基本上我的意思是,当我搜索this时,第一个结果的href 属性是google.com/url重定向。现在,如果我只是用我的浏览器浏览互联网,我不介意这个,但我想在python中获取搜索结果。所以对于这段代码:
import requests
from bs4 import BeautifulSoup
def get_web_search(query):
query = query.replace(' ', '+') # Replace with %20 also works
response = requests.get('https://www.google.com/search', params={"q":
query})
r_data = response.content
soup = BeautifulSoup(r_data, 'html.parser')
result_raw = []
results = []
for result in soup.find_all('h3', class_='r', limit=1):
result_raw.append(result)
for result in result_raw:
results.append({
'url' : result.find('a').get('href'),
'text' : result.find('a').get_text()
})
print(results)
get_web_search("turtles")
我希望
[{ 网址:“https://www.google.com/search?q=turtles”, 文字:“海龟 - 维基百科” }]
但我得到的是
[{'url':'/ url?q = https://en.wikipedia.org/wiki/Turtle','text':'Turtle - Wikipedia'}
我在这里缺少什么吗?我是否需要提供不同的标头或其他请求参数?任何帮助表示赞赏。谢谢。

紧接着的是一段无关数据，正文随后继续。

-- ==== Sys2Proof/Syntax.lean ====
section
/-! DEFINITION. The commands of the block: one constructor for each row of spec/opcode_table.json, with what arrives from outside as operands (log 7). -/

namespace Sys2Proof

/-- A host port [19 R553]. -/
inductive Port where
  | pcie | qspi
  deriving DecidableEq, Repr, Inhabited

/-- What an own RF path measures in an epoch [04 R103 R107]. -/
structure PathMeas where
  /-- rms of the I and Q codes, 1/256 of a code step -/
  rms : Nat := 0
  /-- share of codes at the end values, 1/256 -/
  clip : Nat := 0
  /-- noise floor above the thermal floor, 0.25 dB -/
  noise : Nat := 0
  /-- lines of the spectrum: signed offset from the LO in kHz, dB above the median bin -/
  bins : List (Int × Nat) := []
  /-- loss that the notches cause, 0.1 dB -/
  loss : Nat := 0
  deriving DecidableEq, Repr, Inhabited

/-- What a tracking channel's correlators and loops give in an epoch [04 R123 to R127]. -/
structure ChMeas where
  /-- channel number -/
  chn : Nat := 0
  /-- C/N0, 0.1 dB-Hz -/
  cn0 : Nat := 0
  /-- phase lock indicator times 1,000, signed -/
  lock : Int := 0
  /-- frequency error, Hz rms over 20 ms, in hundredths -/
  freqErr : Nat := 0
  /-- very early or very late exceeds the prompt magnitude -/
  side : Bool := false
  /-- the symbol sign is fixed by a preamble in this epoch -/
  sync : Bool := false
  /-- Doppler, Hz -/
  dopp : F32 := ⟨0⟩
  deriving DecidableEq, Repr, Inhabited

/-- A satellite of the sky as GNS1 gives it for an epoch [04 R116, R128]. -/
structure SkySat where
  /-- satellite system, 0 GPS, 1 Galileo, 2 BeiDou, 3 GLONASS, 4 QZSS, 5 SBAS -/
  sys : Nat := 0
  /-- satellite number -/
  sv : Nat := 0
  /-- predicted visible from almanac or ephemeris -/
  predicted : Bool := false
  /-- predicted elevation, rad -/
  elev : F32 := ⟨0⟩
  deriving DecidableEq, Repr, Inhabited

/-- A source record as its port hands it to SRC: the raw content, before checks and projection [06 R167 R168]. -/
structure RawRecord where
  /-- source number -/
  src : Nat := 0
  /-- arrival stamp, TB0 ns -/
  arrival : Nat := 0
  /-- measurement stamp, TB0 ns -/
  stamp : Nat := 0
  /-- sender time, ns, none without one -/
  sender : Option Nat := none
  /-- up to eight values -/
  values : List (BitVec 32) := []
  /-- quality byte -/
  qual : Nat := 0
  /-- standard deviation -/
  sigma : F32 := ⟨0⟩
  /-- flags the port sets -/
  flags : Nat := 0
  /-- an internal POS record: the antenna it names, as (unit, antenna) [05 R142] -/
  ant : Option (Nat × Nat) := none
  /-- an internal POS record: its horizontal standard deviation [07 R219] -/
  posSigma : F32 := ⟨0⟩
  deriving DecidableEq, Repr, Inhabited

/-- A CAN frame as received [13 R364 R369]. -/
structure CanFrame where
  /-- identifier, 11 or 29 bits -/
  id : Nat := 0
  /-- 29-bit identifier -/
  ext : Bool := false
  /-- FD frame -/
  fd : Bool := false
  /-- bit-rate switch -/
  brs : Bool := false
  /-- remote frame -/
  rtr : Bool := false
  /-- error state indicator -/
  esi : Bool := false
  /-- data bytes -/
  data : List Byte := []
  deriving DecidableEq, Repr, Inhabited

/-- How a transmission attempt ended [13 R378 R380 R393]. -/
inductive TxEnd where
  | sent
  | lost
  | failed (lec : Nat)
  deriving DecidableEq, Repr, Inhabited

/-- What a PCIe access addresses: the device map through BAR0, the MSI-X structures through BAR2, or the configuration space [19 R547 R548]. -/
inductive Space where
  | map | msix | config
  deriving DecidableEq, Repr, Inhabited

/-- One host access: address, word and byte enables [19 R549]. -/
structure Access where
  /-- it is a write -/
  write : Bool := false
  /-- what it addresses -/
  space : Space := .map
  /-- device address, or offset in the space -/
  addr : Nat := 0
  /-- write data -/
  data : Nat := 0
  /-- byte enables, bit 0 for the lowest byte -/
  be : Nat := 15
  deriving DecidableEq, Repr, Inhabited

注意:我看过其他关于此的帖子,但我是初学者,所以我无法理解那些因为它们不在python中
答案 0 :(得分:1)
只需点击链接的重定向,它就会转到右侧页面。假设您的链接位于url
变量中。
import urllib2
url = "/url?q=https://en.wikipedia.org/wiki/Turtle&sa=U&ved=0ahUKEwja-oaO7u3XAhVMqo8KHYWWCp4QFggVMAA&usg=AOvVaw31hklS09NmMyvgktL1lrTN"
url = "www.google.com"+url
response = urllib2.urlopen(url) # 'www.google.com/url?q=https://en.wikipedia.org/wiki/Turtle&sa=U&ved=0ahUKEwja-oaO7u3XAhVMqo8KHYWWCp4QFggVMAA&usg=AOvVaw31hklS09NmMyvgktL1lrTN'
response.geturl() # 'https://en.wikipedia.org/wiki/Turtle'
这是有效的,因为您回来了谷歌重定向到网址,这是您每次搜索时实际点击的内容。这段代码基本上只是跟着重定向,直到它到达真正的URL。
答案 1 :(得分:0)
使用此提供Google搜索的包
答案 2 :(得分:0)
你可以使用selenium结合python和BeautifulSoup来做同样的事情。无论网页是启用javascript还是普通网页,它都会为您提供第一个结果:
from selenium import webdriver
from bs4 import BeautifulSoup
def get_data(search_input):
search_input = search_input.replace(" ","+")
driver.get("https://www.google.com/search?q=" + search_input)
soup = BeautifulSoup(driver.page_source,'lxml')
for result in soup.select('h3.r'):
item = result.select("a")[0].text
link = result.select("a")[0]['href']
print("item_text: {}\nitem_link: {}".format(item,link))
break
if __name__ == '__main__':
driver = webdriver.Chrome()
try:
get_data("turtles")
finally:
driver.quit()
输出:
item_text: Turtle - Wikipedia
item_link: https://en.wikipedia.org/wiki/Turtle
答案 3 :(得分:0)
您可以使用 CSS
选择器来获取这些链接。
soup.select_one('.yuRUbf a')['href']
from bs4 import BeautifulSoup
import requests
headers = {
'User-agent':
"Mozilla/5.0 (Windows NT 10.0; Win64; x64) AppleWebKit/537.36 (KHTML, like Gecko)"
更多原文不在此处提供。